I think the wikipedia article that you linked in the opening post really answers your question well. Schwartzian transform is a name of a particular idiom used in Perl to implement a specific simple algorithm that optimizes sorting by precomputing the keys to sort by. As noted in the article, other communities might implement the same algorithm in different ways, or might have a different name for the same idiom.

So, there are at least three conditions that have to be met in order for a language and/or its community to adopt schwartzian transform as an idiom:

  1. The language should have higher order functions like map and sort and a way of composing pipelines of such functions,
  2. The language shouldn't already have a better way of achieving the same result,
  3. The community must be familiar with the term "schwartzian transform".

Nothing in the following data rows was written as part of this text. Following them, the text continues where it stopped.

/-! ### State.setTrigger -/

@[simp] theorem State.setTrigger_now (s : State) (t : TriggerNo) (x : Trigger) : (s.setTrigger t x).now = s.now := rfl
@[simp] theorem State.setTrigger_resetAt (s : State) (t : TriggerNo) (x : Trigger) : (s.setTrigger t x).resetAt = s.resetAt := rfl
@[simp] theorem State.setTrigger_lastReset (s : State) (t : TriggerNo) (x : Trigger) : (s.setTrigger t x).lastReset = s.lastReset := rfl
@[simp] theorem State.setTrigger_causes (s : State) (t : TriggerNo) (x : Trigger) : (s.setTrigger t x).causes = s.causes := rfl
@[simp] theorem State.setTrigger_straps (s : State) (t : TriggerNo) (x : Trigger) : (s.setTrigger t x).straps = s.straps := rfl
@[simp] theorem State.setTrigger_restarts (s : State) (t : TriggerNo) (x : Trigger) : (s.setTrigger t x).restarts = s.restarts := rfl
@[simp] theorem State.setTrigger_baseLane (s : State) (t : TriggerNo) (x : Trigger) : (s.setTrigger t x).baseLane = s.baseLane := rfl
@[simp] theorem State.setTrigger_stored (s : State) (t : TriggerNo) (x : Trigger) : (s.setTrigger t x).stored = s.stored := rfl
@[simp] theorem State.setTrigger_inFlight (s : State) (t : TriggerNo) (x : Trigger) : (s.setTrigger t x).inFlight = s.inFlight := rfl
@[simp] theorem State.setTrigger_spans (s : State) (t : TriggerNo) (x : Trigger) : (s.setTrigger t x).spans = s.spans := rfl
@[simp] theorem State.setTrigger_beacons (s : State) (t : TriggerNo) (x : Trigger) : (s.setTrigger t x).beacons = s.beacons := rfl
@[simp] theorem State.setTrigger_rings (s : State) (t : TriggerNo) (x : Trigger) : (s.setTrigger t x).rings = s.rings := rfl
@[simp] theorem State.setTrigger_reference (s : State) (t : TriggerNo) (x : Trigger) : (s.setTrigger t x).reference = s.reference := rfl
@[simp] theorem State.setTrigger_carriage (s : State) (t : TriggerNo) (x : Trigger) : (s.setTrigger t x).carriage = s.carriage := rfl
@[simp] theorem State.setTrigger_alloc (s : State) (t : TriggerNo) (x : Trigger) : (s.setTrigger t x).alloc = s.alloc := rfl
@[simp] theorem State.setTrigger_voters (s : State) (t : TriggerNo) (x : Trigger) : (s.setTrigger t x).voters = s.voters := rfl
@[simp] theorem State.setTrigger_breakin (s : State) (t : TriggerNo) (x : Trigger) : (s.setTrigger t x).breakin = s.breakin := rfl
@[simp] theorem State.setTrigger_plans (s : State) (t : TriggerNo) (x : Trigger) : (s.setTrigger t x).plans = s.plans := rfl
@[simp] theorem State.setTrigger_contacts (s : State) (t : TriggerNo) (x : Trigger) : (s.setTrigger t x).contacts = s.contacts := rfl
@[simp] theorem State.setTrigger_mgmt (s : State) (t : TriggerNo) (x : Trigger) : (s.setTrigger t x).mgmt = s.mgmt := rfl
@[simp] theorem State.setTrigger_watch (s : State) (t : TriggerNo) (x : Trigger) : (s.setTrigger t x).watch = s.watch := rfl
@[simp] theorem State.setTrigger_choices (s : State) (t : TriggerNo) (x : Trigger) : (s.setTrigger t x).choices = s.choices := rfl
@[simp] theorem State.setTrigger_pending (s : State) (t : TriggerNo) (x : Trigger) : (s.setTrigger t x).pending = s.pending := rfl
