-- ==== Sys2Proof/Tests/Slice0.lean ====
section
/-! SUPPORT. Tests: the smoke test of WellFormed, cases worked out in the manual, and for every statement that has
hypotheses a state and operands that meet them. -/

namespace Sys2Proof.Tests

open Sys2Proof Sys2Proof.Machine

-- One theorem after another: each kernel evaluation would otherwise hold a thread of its own.
set_option Elab.async false

/-! ### Helpers -/

/-- The state a command leaves. -/
def after (i : Instr) (s : State) : State :=
  match exec i s with
  | .next t => t
  | _ => s

/-- The state after reset with both ports SYNCED, port 0 with MAINTAIN. -/
def desk : State := { State.reset with
  straps := 3
  mgmt := ⟨{ MgmtRec.start .maintain .powerOn 3 with synced := true },
    { MgmtRec.start .incident .powerOn 3 with synced := true }⟩ }

/-- `desk` ten seconds on, so that what is timed since reset can end. -/
def later : State := { desk with now := 10000 }

/-- `desk` with another record for port 0. -/
def deskWith (f : MgmtRec → MgmtRec) : State := { desk with mgmt := ⟨f desk.mgmt.control, desk.mgmt.console⟩ }

/-- `desk` with other tables in working form. -/
def tables (f : Store → Store) : State := { desk with work := f desk.work }

/-- `desk` with a reset running. -/
def dark : State := { desk with causes := [.powerOn] }

/-- `desk` with another record for port NA. -/
def portNA (f : Span → Span) : State := { desk with spans := { desk.spans with na := f desk.spans.na } }

/-- Port NA. -/
abbrev na : SpanPort := ⟨.n, .a⟩

/-- Position N1. -/
abbrev n1 : Position := ⟨.n, 0⟩

/-- `desk` with port NA in UP at grade 3. -/
def lit : State := portNA fun x => { x with state := .up .g3 .negotiated, timer := none }

/-- `desk` with port NA in TEST. -/
def tested (loop : Loop) : State := portNA fun x =>
  { x with state := .test, timer := none, test := some ⟨.short, loop, 600, 0, true, 65535⟩ }

/-- `desk` with another reference state record. -/
def clocked (f : RefRec → RefRec) : State := { desk with reference := f desk.reference }

/-- A beacon of N1 as it stands there. -/
def beaconN1 : Beacon := ⟨7, .n, 1, some .g4, some .g4, .ok, false⟩

/-- A block that carries nothing. -/
def silent : UplinkBlock := Vector.replicate 12 (Vector.replicate 4 ⟨0, 0⟩)

/-- `desk` with another voter record for RC1. -/
def voting (f : VoterRec → VoterRec) : State := desk.setVoter 0 (f desk.voters[(0 : ChannelNo)])

/-- A break-in request of clip 1 in zone 1 on player 1. -/
def onAir (id priority : Nat) : BreakIn := ⟨id, .controlPort, none, [0], [0], priority, 1, 1, 0, 0, .onAir, some 0, [0], id, 0⟩
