-- ==== Sys2Proof/WellFormed.lean ====
section
/-! DEFINITION. What the spec demands of the fields of a command word (30_encoding.md R33, R36) and of the operands of a
source command (R38). -/

namespace Sys2Proof

/-- The fields of a legal command word (30_encoding.md R33, R35): `OP` is not reserved, `RSV` is 0, and `DATA` is 0
unless the command is ABSORB. -/
def Fields.wellFormed (x : Fields) : Bool :=
  x.op != 3 && x.rsv == 0 && (x.op == 1 || x.data == 0)

/-- The fields of a command (30_encoding.md R33, R35). -/
def Instr.fields : Instr → Fields
  | .init => { data := 0, rsv := 0, op := 0 }
  | .absorb d => { data := d, rsv := 0, op := 1 }
  | .final => { data := 0, rsv := 0, op := 2 }

/-- A command is well-formed when its fields are those of a legal word. Its one operand is a byte by its type, so there
is nothing else to check (30_encoding.md R34). -/
def Instr.wellFormed (i : Instr) : Bool := i.fields.wellFormed

/-- Every operand of a source command is in 0..255: "An ABSORB operand outside 0..255 is an assembly error and encodes
nothing" (30_encoding.md R38), and a pseudo-command is a list of ABSORBs (R39). -/
def SourceCommand.wellFormed : SourceCommand → Bool
  | .init => true
  | .absorb n => n < 256
  | .final => true
  | .update ns => ns.all (· < 256)
  | .hash ns => ns.all (· < 256)

end Sys2Proof
end

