-- ==== Sys2Proof/Machine/Blockwise.lean ====
section
/-! DEFINITION. The hash of a byte string block by block, as 43_controller.md R63 and R64 describe which block is
compressed with which counter and which flag. It speaks of no command and no buffer: the statements about command
sequences hold the controller against it. -/

namespace Sys2Proof.Machine

/-- The 64-bit byte counter as one number, `t1 * 2^32 + t0` (10_state.md R11). -/
def State.count (s : State) : Nat := s.t1.toNat * 2 ^ 32 + s.t0.toNat

/-- The low half of a counter value (10_state.md R11). -/
def countLow (n : Nat) : Word := BitVec.ofNat 32 n

/-- The high half of a counter value (10_state.md R11). -/
def countHigh (n : Nat) : Word := BitVec.ofNat 32 (n / 2 ^ 32)

/-- The 16 words of block `i` of a byte string, zeros past its end (20_memory.md R24, 43_controller.md R61). -/
def blockWords (x : List Byte) (i : Nat) : Vector Word 16 :=
  Vector.ofFn (fun k : Fin 16 =>
    le32 (x.getD (64 * i + 4 * k.val) 0) (x.getD (64 * i + 4 * k.val + 1) 0)
      (x.getD (64 * i + 4 * k.val + 2) 0) (x.getD (64 * i + 4 * k.val + 3) 0))

/-- How many blocks of a string of `n` bytes are compressed before the last one (43_controller.md R63). -/
def blocksBeforeLast (n : Nat) : Nat := (n - 1) / 64

/-- The chaining value after the first `c` blocks, compressed with flag 0 and counters 64, 128, ... (43_controller.md R64). -/
def chainAfter (x : List Byte) (c : Nat) : Vector Word 8 :=
  (List.range c).foldl
    (fun h i => compress h (blockWords x i) (countLow (64 * (i + 1))) (countHigh (64 * (i + 1))) 0)
    initialChaining

/-- The chaining value after the whole string: the last block has the all-ones flag and the counter `n`
(43_controller.md R64). -/
def hashChain (x : List Byte) : Vector Word 8 :=
  compress (chainAfter x (blocksBeforeLast x.length)) (blockWords x (blocksBeforeLast x.length))
    (countLow x.length) (countHigh x.length) 0xFFFFFFFF

end Sys2Proof.Machine
end

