-- ==== Sys2Proof/Laws/Primitives.lean ====
section
/-! SUPPORT. The word primitives, in terms of Lean's own operations, and the padded buffer. -/

namespace Sys2Proof.Machine

theorem rotr_eq_rotateRight (x : Word) {n : Nat} (h : n < 32) : rotr x n = x.rotateRight n := by
  rw [BitVec.rotateRight_def, Nat.mod_eq_of_lt h]
  rfl

theorem le32_eq_append (b0 b1 b2 b3 : Byte) : le32 b0 b1 b2 b3 = b3 ++ b2 ++ b1 ++ b0 := by
  apply BitVec.eq_of_getLsbD_eq
  intro i hi
  unfold le32
  simp only [BitVec.getLsbD_or, BitVec.getLsbD_shiftLeft, BitVec.getLsbD_setWidth, BitVec.getLsbD_append]
  interval_cases i <;> simp

theorem bytesLE_getElem (w : Word) (i : Nat) (h : i < 4) : (bytesLE w)[i] = w.extractLsb' (8 * i) 8 := by
  interval_cases i <;> rfl

theorem byte_toNat (w : Word) (n : Nat) : (w.extractLsb' n 8).toNat = w.toNat / 2 ^ n % 256 := by
  simp [BitVec.extractLsb'_toNat, Nat.shiftRight_eq_div_pow]

/-- FINAL's padding, byte by byte. -/
theorem padTail_bufByte (s : State) (k : Fin 64) :
    (padTail s).bufByte k = if k.val < s.buflen.val then s.bufByte k else 0 := by
  simp only [State.bufByte, padTail_buf, memRead_memWriteAll, mem_tailAddresses]
  by_cases h : s.buflen.val ≤ k.val
  · simp [h, Nat.not_lt.2 h]
  · simp [h, Nat.lt_of_not_le h]

end Sys2Proof.Machine
end

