-- ==== Sys2Proof/Tests/Slice0.lean ====
section
/-! SUPPORT. The model's own tests, each with the place its expected result is taken from, and for every statement with
hypotheses a state and operands that meet them. -/

namespace Sys2Proof.Tests

open Sys2Proof.Machine

/-- The state of an outcome that has one. -/
def nextOf : Result → Option State
  | .next t => some t
  | _ => none

/-- A state in the given phase with the given buffer, after INIT's chaining value. -/
def at_ (phase : Phase) (buf : Memory) (buflen : Fin 65) : State :=
  { State.reset with h := initialChaining, buf := buf, buflen := buflen, phase := phase }

/-- ABSORBING with "abc" in the buffer (95_test_vectors.md P2, before FINAL). -/
def abc : State := at_ .absorbing [(0, 0x61), (1, 0x62), (2, 0x63)] 3

/-- ABSORBING with a full buffer of zeros, nothing yet compressed. -/
def fullZeros : State := at_ .absorbing [] 64

/-- ABSORBING with the bytes 00..3F in the buffer (95_test_vectors.md P3, after the 64th ABSORB). -/
def full : State :=
  at_ .absorbing ((List.finRange 64).tail.map (fun j => (j.val, BitVec.ofNat 8 j.val))) 64

/-- ABSORBING at the counter `t = 2^64 - 64` (95_test_vectors.md section 2.8). -/
def atLimit (buflen : Fin 65) : State :=
  { at_ .absorbing [] buflen with t0 := 0xFFFFFFC0, t1 := 0xFFFFFFFF }

/-- A faulted block. -/
def faulted : State := { State.reset with fault := .uninitialised }

/-! ## Well-formedness: what each check refuses (30_encoding.md R36, R38) -/

theorem illformed_reserved_op : Fields.wellFormed { data := 0, rsv := 0, op := 3 } = false := by decide
theorem illformed_reserved_bits : Fields.wellFormed { data := 0x61, rsv := 1, op := 1 } = false := by decide
theorem illformed_init_with_data : Fields.wellFormed { data := 1, rsv := 0, op := 0 } = false := by decide
theorem illformed_final_with_data : Fields.wellFormed { data := 1, rsv := 0, op := 2 } = false := by decide
theorem illformed_absorb_operand : SourceCommand.wellFormed (.absorb 256) = false := by decide
theorem illformed_update_operand : SourceCommand.wellFormed (.update [1, 256]) = false := by decide
theorem illformed_hash_operand : SourceCommand.wellFormed (.hash [300]) = false := by decide

/-! ## Decoding, words written out from 30_encoding.md R35 and 95_test_vectors.md section 2.6 -/

theorem test_decode_init : decode 0b0000000000000000#16 = .instr .init := by decide
theorem test_decode_absorb : decode 0b0110000100000001#16 = .instr (.absorb 0x61) := by decide
theorem test_decode_final : decode 0b0000000000000010#16 = .instr .final := by decide
theorem test_decode_illegal :
    (([0x0003, 0x0004, 0x0005, 0x0100, 0x0102, 0x00FD, 0x8003, 0xFFFF] : List CmdWord).map
      (fun w => (decode w).isLegal)).all (· = false) := by decide
theorem test_encode_absorb : encode (.absorb 0xFF) = 0b1111111100000001#16 := by decide
theorem test_opcode_rows_disjoint :
    opcodeTable.Pairwise (fun r r' => r.pattern &&& r.mask &&& r'.mask ≠ r'.pattern &&& r.mask &&& r'.mask) := by decide
theorem test_table_word : decodeTableWord 16 0x6101 = some (.absorb 0x61) := by decide
theorem test_table_word_too_long : decodeTableWord 32 0x6101 = none := by decide

/-! ## Parameters (00_scope.md R1) -/

theorem test_parameters :
    roundOrder.length = Config.rounds ∧ applicationOrder.length = Config.applicationsPerRound ∧
    State.reset.h.toList.length = Config.hWords ∧ (workingVector iv 0 0 0).toList.length = Config.vWords ∧
    (tailAddresses 0).length = Config.blockBytes ∧ (digestBytes iv).toList.length = Config.digestLen := by decide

Point 1. obviously eliminates languages without HOFs, like older versions of Java, or languages where HOFs are possible, but cumbersome and hardly idiomatic, like C and older versions of C++. Note that this is the mechanism that makes implementing a schwartzian transform-like pipeline for processing collections possible, and many languages - from C# to Haskell - offer and encourage such a style of programming.

Point 2. eliminates languages like C#, F# or Ruby with their variants of sortBy function. Schwartzian transform as an idiom doesn't make much sense when you have a single function that does all the work in the standard library of your language (that function may or may not be implemented as a schwartzian transform itself). Notice how in your C# example both Selects are in fact unnecessary - you only need an OrderBy(x => x.ToLower()) to achieve what you need, making the whole idiom seem out of place.

As for point 3 - obviously you need to know the name to use it, and I for one have never heard it before. You learn something new everyday ;)

How many languages meet all three criteria? I don't know. But it's quite possible that only Perl and Python (arguably a language with many Perl "expats") do.

1

It is doable in C++, except that you have to write the utility function yourself.

In general, if there is something that you think is missing in the C++ standard library, it is because nobody has written a proposal to include it into C++ and submit that proposal to the C++ standards committee.

Prior to C++11, some crucial parts are missing:

Even with C++11, one crucial bit is still missing:

  • Currently there is no way to constrain the keyFunc argument to be a C++ functor (function object, lambda, or a function pointer) that takes an input of type T and return a value of type K.
    If a programmer passes in something that doesn't fit, the compiler will just print out lots of errors.

Now that these crucial parts are in C++11, a lot of C++ programmers have been posting useful bits of template code on Stack Overflow. These will eventually "trickle" into the C++ standards library, if they are found to be useful and if someone would write a formal proposal for submission to the committee.

Sample implementation in C++11 - barely tested; disclaimers apply.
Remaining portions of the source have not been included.